“Let me be candid,” President George W. Bush told a hastily assembled White House press conference. “I’ve screwed the pooch. From Kennebunkport to Key West, from Walla Walla to San Diego. It’s one big cluster-F out there. So I’m declaring the entire United States a Federal Disaster Area.”
Individuals and businesses across the United States, the President explained, would be eligible to file for special disaster abatement relief, ranging from cash grants and business loans to groceries and reduction, delay, or even forgiveness of income and corporate taxes.
The President said he would tour the entire disaster area by helicopter, to see the damage firsthand. “I understand that the travel time involved will be as much as four months,” the President said. “It’s a big country out there, and one guy in a helicopter—it’s gonna take serious time to see everything. The good news is that the bad stuff will be with us for a while, so I’ll have time to see everything.”
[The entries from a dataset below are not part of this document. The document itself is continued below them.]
-- ==== Sys2Proof/Machine/Regs.lean ====
section
/-! DEFINITION. The register tables of the manual: for every block type, each register's offset, reset value and access
code (R11), row by row from the chapters' tables; the offsets by the manual's own names; the numbering of pages and
slots (R60, R63, R64). A field that the tables call reserved is in no mask, so it reads 0 for ever (R12). -/

namespace Sys2Proof.Machine

/-- One row of a register table: `n` registers `stride` bytes apart from `off`, with their reset value and, bit by bit,
the access: `rw` writable at any time, `rws` writable only in Stopped, `w1c` cleared by writing 1, `rc` cleared by a
read (R11). A bit in no mask is read-only or reserved. -/
structure RegRow where
  off : Nat
  n : Nat
  stride : Nat
  reset : Nat
  rw : Nat
  rws : Nat
  w1c : Nat
  rc : Bool
deriving DecidableEq, Repr

/-- Offset of register `i` of a family whose first register is at `off`. -/
def regAt (off i : Nat) : Nat := off + 4 * i

namespace R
Asked by reporters if he was aware of a precedent for declaring the entire United States a disaster, the President shook his head. “Not to my knowledge,” he said. “But then, disasters have traditionally been limited to a single geographical area, like Katrina, or one of those big earthquakes out in California. We never had it where the whole country is one big smoking disaster.”
Asked how the government could afford to provide disaster relief on the magnitude that the President proposed, including billions of dollars to Americans at a time when tax receipts would drop dramatically, the President paused, presumably to think of an idea, and then responded with a terse "No comment."